13 January 2017, 1:40 pm EST By Athena Chan Tech Times
New stem cell research using retina tissue offers hope for people who suffer from vision loss. Mice models gained the ability to see light after the procedure.  ( Scott Olson | Getty Images )

Retinal degeneration affects millions around the world with varying degrees of vision problems. It is a debilitating disease that has a strong impact on patients' quality of life.

Implanting artificial retinas is the most common treatment to the disease, but further studies and laboratory experiments are being made to remedy the severe vision problem.

More recently, progress has been made. Researchers successfully improved the vision of mice with the help of stem cells.

Using a mouse model, the team used stem cells harvested from mice skin cells to grow retina tissues, and transplanted the tissues onto mice with end-stage retinal degeneration.

What resulted was an improved ability to see light. As the team labeled the transplanted cells with a fluorescent protein to identify them, they were amazed to see that the cells had indeed naturally attached themselves onto the bipolar cells of the mice.

To assess the mice's ability to see light, the researchers used a sort of behavioral analysis to see not just if the mice models could detect light, but also if the information gathered in their transplanted retina cells are transmitted to the brain, suggesting successful learning.

The use of a basic beeping sound and light cues, which suggest a slight electric shock, was able to confirm to researchers the success of the procedure.

After the procedure, four out of the 10 mice with both eyes subjected to the procedure, and five out of the 11 mice with only one eye subjected were able to respond to the light cues. This is the first successful transplant of light receptors that functionally connect to the host's nervous system.

Relevance in Human Retinal Degeneration Treatment

Researchers admit that the success of their treatment still has a long way to go.
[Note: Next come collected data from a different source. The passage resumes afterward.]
def pl103 : Plan := (planOf s103 3 r103 .dispatchReturn)

def c103 : Ccw := (ccwAt (Rf r103 30 0 16))

/-- States that meet the hypotheses of each clause of `Obligations.ScatterAndReturnSendRows`. -/
theorem witness_ScatterAndReturnSendRows :
    (∃ p, ∃ s : State, ∃ a : Fin 512, ∃ run : StepRun, ∃ r : Record, ∃ pl : Plan, ∃ d : GAddr,
        p ∈ scatterCommands ∧ d = gaddrOf (Rf r 24 0 64) ∧ s.Fetches a run r .scatter pl ∧ Rf r 38 0 8 = p.2 ∧
          s.ScatterOk a r ∧ d.array ≠ a ∧ s.arrVacant d.array = false) ∧
    (∃ p, ∃ s : State, ∃ a : Fin 512, ∃ run : StepRun, ∃ r : Record, ∃ pl : Plan, ∃ d : GAddr,
        p ∈ scatterCommands ∧ d = gaddrOf (Rf r 24 0 64) ∧ s.Fetches a run r .scatter pl ∧ Rf r 38 0 8 = p.2 ∧
          s.ScatterOk a r ∧ d.array = a ∧ d.ctrEn = false ∧
          (∀ i < Rf r 20 0 32, s.ownOk a (s.scatterOff a r i) (s.scatterOff a r i + Rf r 36 0 16) = true)) ∧
    (∃ s : State, ∃ a : Fin 512, ∃ run : StepRun, ∃ r : Record, ∃ pl : Plan, ∃ c : Ccw, ∃ ns : Nat,
        s.Fetches a run r .dispatchReturn pl ∧ ccwOf (Rf r 30 0 16) = some c ∧
          (ns = (if Rf r 9 0 8 = 0 then 256 else Rf r 9 0 8)) ∧ s.ownOk a (Rf r 24 0 26) (Rf r 24 0 26 + 4 * ns) =
          true ∧ s.ReturnOk a r) :=
  ⟨⟨((scatterCommands)[0]'(by decide +kernel)), s101, 3, run3, r101, pl101, (gaddrOf (Rf r101 24 0 64)),
       by decide +kernel, rfl, by decide +kernel, by decide +kernel, by decide +kernel, by decide +kernel,
       by decide +kernel⟩,
   ⟨((scatterCommands)[0]'(by decide +kernel)), s102, 3, run3, r102, pl102, (gaddrOf (Rf r102 24 0 64)),
       by decide +kernel, rfl, by decide +kernel, by decide +kernel, by decide +kernel, by decide +kernel,
       by decide +kernel, by decide +kernel⟩,
   ⟨s103, 3, run3, r103, pl103, c103, (if Rf r103 9 0 8 = 0 then 256 else Rf r103 9 0 8), by decide +kernel,
       by decide +kernel, rfl, by decide +kernel, by decide +kernel⟩⟩

end Sys2Proof.Tests.ScatterAndReturnSendRows

namespace Sys2Proof.Tests.FabricRecordsBegin

def fill (s : State) : State :=
  { s with
      arrays := mset s.arrays 3 { s.arr 3 with
          accA := {
              tag := .fp32,
              rows := [(0, List.replicate 256 1), (1, List.replicate 256 2), (2, List.replicate 256 3)] },
          accB := { tag := .int32, rows := [(5, List.replicate 256 4)] } } }

def st (r : Record) : State := fill (atRec r)

def gatS : List State :=
  [put ((List.range 64).map (fun p => (F.hubState_stackState, p, 1))) (st (recOf [(0, 0, 8, 0x20), (8, 0, 26, 0x0),
                  (12, 0, 32, 0xa), (16, 0, 16, 0x5), (18, 0, 16, 0x4), (20, 0, 42, 0x20000100), (28, 0, 32, 0x40),
                  (32, 0, 16, 0x1), (34, 0, 8, 0x1), (36, 0, 32, 0x9), (40, 0, 64, 0x13)]))]

def redS : List State :=
  [{ (st (recOf [(0, 0, 8, 0x22), (8, 0, 26, 0x0), (12, 0, 32, 0x100), (16, 0, 16, 0x7), (18, 0, 8, 0x0),
                    (20, 0, 42, 0x20000100), (28, 0, 16, 0x1), (32, 0, 26, 0xd000)])) with
          redGroups := [(7, 2^3 + 2^20 + 2^4)] },
      { (st (recOf [(0, 0, 8, 0x22), (8, 0, 26, 0x0), (12, 0, 32, 0x100), (16, 0, 16, 0x7), (18, 0, 8, 0x1),
                    (20, 0, 42, 0x20000100), (28, 0, 16, 0x1), (32, 0, 26, 0xd000)])) with
          redGroups := [(7, 2^3 + 2^20 + 2^4)] },
      { (st (recOf [(0, 0, 8, 0x22), (8, 0, 26, 0x0), (12, 0, 32, 0x100), (16, 0, 16, 0x7), (18, 0, 8, 0x2),
                    (20, 0, 42, 0x20000100), (28, 0, 16, 0x1), (32, 0, 26, 0xd000)])) with
          redGroups := [(7, 2^3 + 2^20 + 2^4)] }]

def sdS : List State :=
  [1, 2, 3, 4, 6].flatMap (fun role => [put [(F.chEp_role, epKey 3 9, role), (F.chEpState_state, epKey 3 9, 1),
              (F.chEp_peerArray, epKey 3 9, 100), (F.chEp_peerEp, epKey 3 9, 4)] (st (recOf
                    [(0, 0, 8, 0x23), (8, 0, 6, 0x9), (12, 0, 26, 0x0), (16, 0, 32, 0x80), (20, 0, 26, 0xd000)])),
          put [(F.chEp_role, epKey 3 9, role), (F.chEpState_state, epKey 3 9, 1)] (st (recOf [(0, 0, 8, 0x24),
                      (8, 0, 6, 0x9), (12, 0, 26, 0x8000), (16, 0, 32, 0x80), (20, 0, 26, 0xd000)]))])

def s104 : State := ((gatS ++ redS ++ sdS)[0]'(by decide +kernel))

def r104 : Record := (BitVec.ofNat 512 (leNat (Memory.tileRead s104.mem 1 0x10000 64)))

def pl104 : Plan := (planOf s104 3 r104 .gather)

def s105 : State := ((gatS ++ redS ++ sdS)[1]'(by decide +kernel))

def r105 : Record := (BitVec.ofNat 512 (leNat (Memory.tileRead s105.mem 1 0x10000 64)))

def pl105 : Plan := (planOf s105 3 r105 .reduce)

def s106 : State := ((gatS ++ redS ++ sdS)[4]'(by decide +kernel))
Since the experiment was done with mice models, its implications on the treatment of human retinal degeneration are still unclear.

However, the team's relevant findings do give, not just hope to individuals afflicted with the disease, but significant proof of the possibility to restore vision in end-stage retinal degeneration with the use of stem cells.

Retinal degeneration happens when the retina, a tissue found in the back of the eye that transmits images to the brain, is damaged or begins deteriorating. Some examples of this disease are Macular Degeneration, Retinoblastoma or cancer of the retina and Diabetic Eye Disease. In serious cases, Retinal Degeneration can lead to complete vision loss.

While the possibility of restoring vision through stem cell transplants in humans may still need further research, the current development does provide good news to sufferers of retinal degeneration.